• TASK STATEMENT:
For the entries below, repeat exactly each line starting with the one that contains "decide (p.handle <" and going on through the one that contains "def BusReq.wf (r", and no others.

• MATERIALS PROVIDED:
-- ==== Sys2Proof/WellFormed.lean ====
section
/-! DEFINITION. Well-formed commands: every operand within the width or the range that the spec gives it. -/

namespace Sys2Proof

/-- A transport endpoint: four mailbox pairs; an IPv4 address, a UDP port and one of two Ethernet ports; HSPI (R221, R234). -/
def Endpoint.wf : Endpoint → Bool
  | .pcie p => decide (p < 4)
  | .udp ip port eth => decide (ip < 4294967296) && decide (port < 65536) && decide (eth < 2)
  | .hspi => true

/-- The widths of Table CMD-1: U8 VERSION, SESSION and PRIORITY; U16 OPCODE, HANDLE and STATUS; a payload of at most 8,192 bytes. -/
def Packet.wf (p : Packet) : Bool :=
  decide (p.version < 256) && decide (p.session < 256) && decide (p.priority < 256) && decide (p.opcode < 65536) &&
  decide (p.handle < 65536) && decide (p.status < 65536) && decide (p.payload.length ≤ 8192)

/-- A request packet from a transport endpoint. -/
def Req.wf (q : Req) : Bool := q.ep.wf && q.pkt.wf

/-- A master of the bus matrix, M0 to M4, with a Fairway node of M3 (Tables MTX-1 and FWY-1). -/
def Initiator.wf (i : Initiator) : Bool := decide (i.master < 5) && decide (i.node < 16)

/-- A matrix request: an initiator, a 32-bit address, beats of 1, 2, 4 or 8 bytes, 1 to 256 beats, data for the beats of a write
unless its holder makes the path wait, a QoS of 4 bits (R656 to R665). -/
def BusReq.wf (r : BusReq) : Bool :=
  r.who.wf && decide (r.addr < 4294967296) && [1, 2, 4, 8].contains r.size && decide (0 < r.beats) && decide (r.beats ≤ 256) &&
  (!r.write || r.stalled || decide (r.data.length = r.size * r.beats)) && decide (r.qos < 16)

/-- An access of a Basin's other port: a 32-bit address, 8 bytes of a write. -/
def PortUse.wf (p : PortUse) : Bool := decide (p.addr < 4294967296) && (!p.write || decide (p.data.length = 8))

/-- The field widths of a Fairway head (Table FWY-2). -/
def FwPacket.wf (p : FwPacket) : Bool :=
  decide (p.dst < 16) && decide (p.src < 16) && decide (p.kind < 16) && decide (p.qos < 16) && decide (p.tid < 64) &&
  decide (p.epoch < 16) && decide (p.status < 16) && decide (p.addr < 4294967296)

/-- The field widths of a Tideline header and its addresses (R376). -/
def TlFrame.wf (f : TlFrame) : Bool :=
  decide (f.port < 2) && decide (f.src < 281474976710656) && decide (f.version < 256) && decide (f.stationId < 256) &&
  decide (f.flags < 256) && decide (f.epoch < 65536) && decide (f.length < 65536) && decide (f.cycle < 4294967296) &&
  decide (f.mark < 4294967296)

/-- A received frame: a time stamp in seconds and nanoseconds. -/
def RxFrame.wf (f : RxFrame) : Bool := decide (f.stampNs < 1000000000)

/-- The field widths of a PTP message. -/
def PtpMsg.wf (m : PtpMsg) : Bool :=
  decide (m.domain < 256) && decide (m.seq < 65536) && decide (m.priority1 < 256) && decide (m.clockClass < 256) &&
  decide (m.accuracy < 256) && decide (m.variance < 65536) && decide (m.priority2 < 256) && decide (m.stepsRemoved < 65536)

/-- Debug accesses: 4 hardware breakpoints and 2 watchpoints, 32-bit addresses (R620 to R622). -/
def DebugAction.wf : DebugAction → Bool
  | .halt | .resume | .step => true
  | .readReg n | .writeReg n _ => decide (n < 4294967296)
  | .readMem a | .writeMem a _ => decide (a < 4294967296)
  | .setBreak n _ _ => decide (n < 4)
  | .setWatch n _ _ => decide (n < 2)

• WRITTEN ANSWER:
  decide (p.handle < 65536) && decide (p.status < 65536) && decide (p.payload.length ≤ 8192)

/-- A request packet from a transport endpoint. -/
def Req.wf (q : Req) : Bool := q.ep.wf && q.pkt.wf

/-- A master of the bus matrix, M0 to M4, with a Fairway node of M3 (Tables MTX-1 and FWY-1). -/
def Initiator.wf (i : Initiator) : Bool := decide (i.master < 5) && decide (i.node < 16)

/-- A matrix request: an initiator, a 32-bit address, beats of 1, 2, 4 or 8 bytes, 1 to 256 beats, data for the beats of a write
unless its holder makes the path wait, a QoS of 4 bits (R656 to R665). -/
def BusReq.wf (r : BusReq) : Bool :=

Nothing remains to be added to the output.